Brief — Exactness is required throughout. Return every record once more.
Data in this exercise START
/-- Transform kernels: images are loaded, verified and unloaded, bindings written, invocations finished and stopped. -/
def Obligations.KernelsLoadBindAndRun : Prop :=
  (∀ (s : State) (r : Request) (c : Cmd), writesEntry s r c 0x5500 0 = true →
    let k := field c.data 0 1
    (k < 16 → exec .kernelLoad s = .next (finish rRange [] s)) ∧
    (16 ≤ k → gen1 s = true → exec .kernelLoad s = .next (finish rInvalid [] s)) ∧
    (16 ≤ k → gen1 s = false → tgetD s.ar.kernels k .empty ∈ [.verifying, .resident] → exec .kernelLoad s = .next (finish rBusy [] s)) ∧
    (16 ≤ k → gen1 s = false → tgetD s.ar.kernels k .empty ∈ [.empty, .refused] → exec .kernelLoad s = .next (finish rDone []
      { s with ar := { s.ar with kernels := tset s.ar.kernels k .verifying,
                                 images := tset s.ar.images k (field c.data 1 4, field c.data 5 8, field c.data 13 4) } }))) ∧
  (∀ (s : State) (k key addr len : Nat) (d : Option (List Byte)) (s1 : State), running s = true →
    tget s.ar.images k = some (key, addr, len) → tgetD s.ar.kernels k .empty = .verifying → deviceBytes key addr len s = (d, s1) →
    ∃ t, exec (.kernelVerified k) s = .next t ∧
      let good := verifyImage s1 6 (d.getD []) && Nat.ble ((d.getD []).length - 4096) 65536
      tget t.ar.kernels k = some (if good then .resident else .refused) ∧
      (good = true → tget t.ar.code k = some ((d.getD []).drop 4096)) ∧
      ∀ j, j ≠ k → tget t.ar.kernels j = tget s.ar.kernels j ∧ tget t.ar.code j = tget s.ar.code j) ∧
  (∀ (s : State) (r : Request) (c : Cmd), writesEntry s r c 0x5502 0 = true →
    let k := ofLe c.data
    ((∃ b ∈ s.ar.binds, Bind.kernel b.2 = k ∧ k ≠ 0) → exec .kernelUnload s = .next (finish rBusy [] s)) ∧
    ((∀ b ∈ s.ar.binds, Bind.kernel b.2 ≠ k) → exec .kernelUnload s = .next (finish rDone []
      { s with ar := { s.ar with kernels := tdel s.ar.kernels k, images := tdel s.ar.images k,
                                 code := tdel s.ar.code k } }))) ∧
  (∀ (s : State) (r : Request) (c : Cmd), writesEntry s r c 0x5511 0 = true →
    let n := selOf s (senderOf s r).num (dkey 0x5510 0)
    let b : BitVec 512 := BitVec.ofNat 512 (ofLe c.data)
    (bindNamed s n = true → exec .kernelBind s = .next (finish rBusy [] s)) ∧
    (bindNamed s n = false → Bind.kernel b = 0 →
      exec .kernelBind s = .next (finish rDone [] { s with ar := { s.ar with binds := tdel s.ar.binds n } })) ∧
    (bindNamed s n = false → Bind.kernel b ≠ 0 →
      (4096 < Bind.parLength b ∨ (16 ≤ Bind.kernel b ∧ (Bind.budget b < 16 ∨ 65536 < Bind.budget b))) →
      exec .kernelBind s = .next (finish rRange [] s)) ∧
    (bindNamed s n = false → Bind.kernel b ≠ 0 → Bind.parLength b ≤ 4096 →
      (Bind.kernel b < 16 ∨ (16 ≤ Bind.budget b ∧ Bind.budget b ≤ 65536)) →
      ((12 ≤ bindPart b ∨ bindKeysOk s b = false) → exec .kernelBind s = .next (finish rInvalid [] s)) ∧
      (bindPart b < 12 → bindKeysOk s b = true → exec .kernelBind s = .next (finish rDone []
        { s with ar := { s.ar with binds := tset s.ar.binds n (setFld b 127 0 0) } })))) ∧
  -- an invocation ends: what it read decides what is written
  (∀ (s : State) (slot die : Nat) (x : Invocation) (c : StepCtx) (l : Launch) (w : Wqe) (j : Join) (n : Nat) (b : BitVec 512),
    running s = true → jobCtx s slot die x.idx = some (c, l, w, j, n, b) →
    let gone := fun (v : State) => ∀ y ∈ v.ar.jobs, ¬ (y.slot = slot ∧ y.die = die ∧ y.idx = x.idx)
    (∀ inp par st t, kernelIn die c l w j b x s = (.read inp par st, t) →
      (∀ out st', runKernel t b l.seq par inp st = some (out, st') →
        let put := out.spans.foldl (fun s y => (toOutput c.x.group l j (Step.dstOff c.st + y.1) y.2 s).2) t
        let (ps, u) := statePieces die b .write put
        ∃ v, exec (.kernelDone slot die x.idx x.input x.params x.state) s = .next v ∧ gone v ∧ v.mem = (if st' = st then u else writePieces ps st' u).mem) ∧
      (runKernel t b l.seq par inp st = none → exec (.kernelDone slot die x.idx x.input x.params x.state) s = .next s) ∧
      -- a user kernel past its budget, or that faults, is stopped and the run aborted; what it wrote is open
      (16 ≤ Bind.kernel b →
        let r := userRun t b par inp st
        let stops := fun (e : Instr) => ∃ v, exec e s = .next v ∧ gone v ∧
          v.out.head? = some (.coll 5 c.x.group (homeOf (groupOf v c.x.group)) [l.seq, 0])
        (overBudget b inp.length r = true → stops (.kernelBudgetExceeded slot die x)) ∧
        (overBudget b inp.length r = false → exec (.kernelBudgetExceeded slot die x) s = .next s) ∧
        (r.fault = true → stops (.kernelFault slot die x)) ∧
        (r.fault = false → exec (.kernelFault slot die x) s = .next s))) ∧
    (∀ st t, kernelIn die c l w j b x s = (.fail st, t) → exec (.kernelDone slot die x.idx x.input x.params x.state) s =
      .next (endJob slot die x.idx l.rank (failStep c.x.group l (Step.dstOff c.st) st t))) ∧
    (∀ t, kernelIn die c l w j b x s = (.wait, t) → exec (.kernelDone slot die x.idx x.input x.params x.state) s = .next s)) ∧
  -- what the kernels put out is what their definitions say
  (∀ (s : State) (b : BitVec 512) (seq : Nat) (par inp state : List Byte), let run := runKernel s b seq par inp state
    (Bind.kernel b = 1 → run = some (mxQuant par inp seq, state)) ∧
    (Bind.kernel b = 2 → run = some (mxDequant par inp, state)) ∧
    (Bind.kernel b = 3 → run = some ({ spans := [(0, (lowrankProject par inp state).1)] }, (lowrankProject par inp state).2)) ∧
    (Bind.kernel b = 4 → run = some ({ spans := [(0, lowrankExpand par inp state)] }, state)) ∧
    (Bind.kernel b = 5 → run = some ({ spans := [(0, expertCombine par inp state)] }, state)) ∧
    (16 ≤ Bind.kernel b → let r := userRun s b par inp state
      (r.fault = false → overBudget b inp.length r = false → run =
        some ({ spans := [(0, slice r.out 0 (Bind.outLength b))] }, slice r.state 0 (Bind.stateLength b))) ∧
      ((r.fault = true ∨ overBudget b inp.length r = true) → run = none))) ∧
  ∀ (s : State) (slot die : Nat) (x : Invocation), running s = true → jobCtx s slot die x.idx = none →
    exec (.kernelBudgetExceeded slot die x) s = .next s ∧ exec (.kernelFault slot die x) s = .next s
Data in this exercise END
Completed task —
/-- Transform kernels: images are loaded, verified and unloaded, bindings written, invocations finished and stopped. -/
def Obligations.KernelsLoadBindAndRun : Prop :=
  (∀ (s : State) (r : Request) (c : Cmd), writesEntry s r c 0x5500 0 = true →
    let k := field c.data 0 1
    (k < 16 → exec .kernelLoad s = .next (finish rRange [] s)) ∧
    (16 ≤ k → gen1 s = true → exec .kernelLoad s = .next (finish rInvalid [] s)) ∧
    (16 ≤ k → gen1 s = false → tgetD s.ar.kernels k .empty ∈ [.verifying, .resident] → exec .kernelLoad s = .next (finish rBusy [] s)) ∧
    (16 ≤ k → gen1 s = false → tgetD s.ar.kernels k .empty ∈ [.empty, .refused] → exec .kernelLoad s = .next (finish rDone []
      { s with ar := { s.ar with kernels := tset s.ar.kernels k .verifying,
                                 images := tset s.ar.images k (field c.data 1 4, field c.data 5 8, field c.data 13 4) } }))) ∧
  (∀ (s : State) (k key addr len : Nat) (d : Option (List Byte)) (s1 : State), running s = true →
    tget s.ar.images k = some (key, addr, len) → tgetD s.ar.kernels k .empty = .verifying → deviceBytes key addr len s = (d, s1) →
    ∃ t, exec (.kernelVerified k) s = .next t ∧
      let good := verifyImage s1 6 (d.getD []) && Nat.ble ((d.getD []).length - 4096) 65536
      tget t.ar.kernels k = some (if good then .resident else .refused) ∧
      (good = true → tget t.ar.code k = some ((d.getD []).drop 4096)) ∧
      ∀ j, j ≠ k → tget t.ar.kernels j = tget s.ar.kernels j ∧ tget t.ar.code j = tget s.ar.code j) ∧
  (∀ (s : State) (r : Request) (c : Cmd), writesEntry s r c 0x5502 0 = true →
    let k := ofLe c.data
    ((∃ b ∈ s.ar.binds, Bind.kernel b.2 = k ∧ k ≠ 0) → exec .kernelUnload s = .next (finish rBusy [] s)) ∧
    ((∀ b ∈ s.ar.binds, Bind.kernel b.2 ≠ k) → exec .kernelUnload s = .next (finish rDone []
      { s with ar := { s.ar with kernels := tdel s.ar.kernels k, images := tdel s.ar.images k,
                                 code := tdel s.ar.code k } }))) ∧
  (∀ (s : State) (r : Request) (c : Cmd), writesEntry s r c 0x5511 0 = true →
    let n := selOf s (senderOf s r).num (dkey 0x5510 0)
    let b : BitVec 512 := BitVec.ofNat 512 (ofLe c.data)
    (bindNamed s n = true → exec .kernelBind s = .next (finish rBusy [] s)) ∧
    (bindNamed s n = false → Bind.kernel b = 0 →
      exec .kernelBind s = .next (finish rDone [] { s with ar := { s.ar with binds := tdel s.ar.binds n } })) ∧
    (bindNamed s n = false → Bind.kernel b ≠ 0 →
      (4096 < Bind.parLength b ∨ (16 ≤ Bind.kernel b ∧ (Bind.budget b < 16 ∨ 65536 < Bind.budget b))) →
      exec .kernelBind s = .next (finish rRange [] s)) ∧
    (bindNamed s n = false → Bind.kernel b ≠ 0 → Bind.parLength b ≤ 4096 →
      (Bind.kernel b < 16 ∨ (16 ≤ Bind.budget b ∧ Bind.budget b ≤ 65536)) →
      ((12 ≤ bindPart b ∨ bindKeysOk s b = false) → exec .kernelBind s = .next (finish rInvalid [] s)) ∧
      (bindPart b < 12 → bindKeysOk s b = true → exec .kernelBind s = .next (finish rDone []
        { s with ar := { s.ar with binds := tset s.ar.binds n (setFld b 127 0 0) } })))) ∧
  -- an invocation ends: what it read decides what is written
  (∀ (s : State) (slot die : Nat) (x : Invocation) (c : StepCtx) (l : Launch) (w : Wqe) (j : Join) (n : Nat) (b : BitVec 512),
    running s = true → jobCtx s slot die x.idx = some (c, l, w, j, n, b) →
    let gone := fun (v : State) => ∀ y ∈ v.ar.jobs, ¬ (y.slot = slot ∧ y.die = die ∧ y.idx = x.idx)
    (∀ inp par st t, kernelIn die c l w j b x s = (.read inp par st, t) →
      (∀ out st', runKernel t b l.seq par inp st = some (out, st') →
        let put := out.spans.foldl (fun s y => (toOutput c.x.group l j (Step.dstOff c.st + y.1) y.2 s).2) t
        let (ps, u) := statePieces die b .write put
        ∃ v, exec (.kernelDone slot die x.idx x.input x.params x.state) s = .next v ∧ gone v ∧ v.mem = (if st' = st then u else writePieces ps st' u).mem) ∧
      (runKernel t b l.seq par inp st = none → exec (.kernelDone slot die x.idx x.input x.params x.state) s = .next s) ∧
      -- a user kernel past its budget, or that faults, is stopped and the run aborted; what it wrote is open
      (16 ≤ Bind.kernel b →
        let r := userRun t b par inp st
        let stops := fun (e : Instr) => ∃ v, exec e s = .next v ∧ gone v ∧
          v.out.head? = some (.coll 5 c.x.group (homeOf (groupOf v c.x.group)) [l.seq, 0])
        (overBudget b inp.length r = true → stops (.kernelBudgetExceeded slot die x)) ∧
        (overBudget b inp.length r = false → exec (.kernelBudgetExceeded slot die x) s = .next s) ∧
        (r.fault = true → stops (.kernelFault slot die x)) ∧
        (r.fault = false → exec (.kernelFault slot die x) s = .next s))) ∧
    (∀ st t, kernelIn die c l w j b x s = (.fail st, t) → exec (.kernelDone slot die x.idx x.input x.params x.state) s =
      .next (endJob slot die x.idx l.rank (failStep c.x.group l (Step.dstOff c.st) st t))) ∧
    (∀ t, kernelIn die c l w j b x s = (.wait, t) → exec (.kernelDone slot die x.idx x.input x.params x.state) s = .next s)) ∧
  -- what the kernels put out is what their definitions say
  (∀ (s : State) (b : BitVec 512) (seq : Nat) (par inp state : List Byte), let run := runKernel s b seq par inp state
    (Bind.kernel b = 1 → run = some (mxQuant par inp seq, state)) ∧
    (Bind.kernel b = 2 → run = some (mxDequant par inp, state)) ∧
    (Bind.kernel b = 3 → run = some ({ spans := [(0, (lowrankProject par inp state).1)] }, (lowrankProject par inp state).2)) ∧
    (Bind.kernel b = 4 → run = some ({ spans := [(0, lowrankExpand par inp state)] }, state)) ∧
    (Bind.kernel b = 5 → run = some ({ spans := [(0, expertCombine par inp state)] }, state)) ∧
    (16 ≤ Bind.kernel b → let r := userRun s b par inp state
      (r.fault = false → overBudget b inp.length r = false → run =
        some ({ spans := [(0, slice r.out 0 (Bind.outLength b))] }, slice r.state 0 (Bind.stateLength b))) ∧
      ((r.fault = true ∨ overBudget b inp.length r = true) → run = none))) ∧
  ∀ (s : State) (slot die : Nat) (x : Invocation), running s = true → jobCtx s slot die x.idx = none →
    exec (.kernelBudgetExceeded slot die x) s = .next s ∧ exec (.kernelFault slot die x) s = .next s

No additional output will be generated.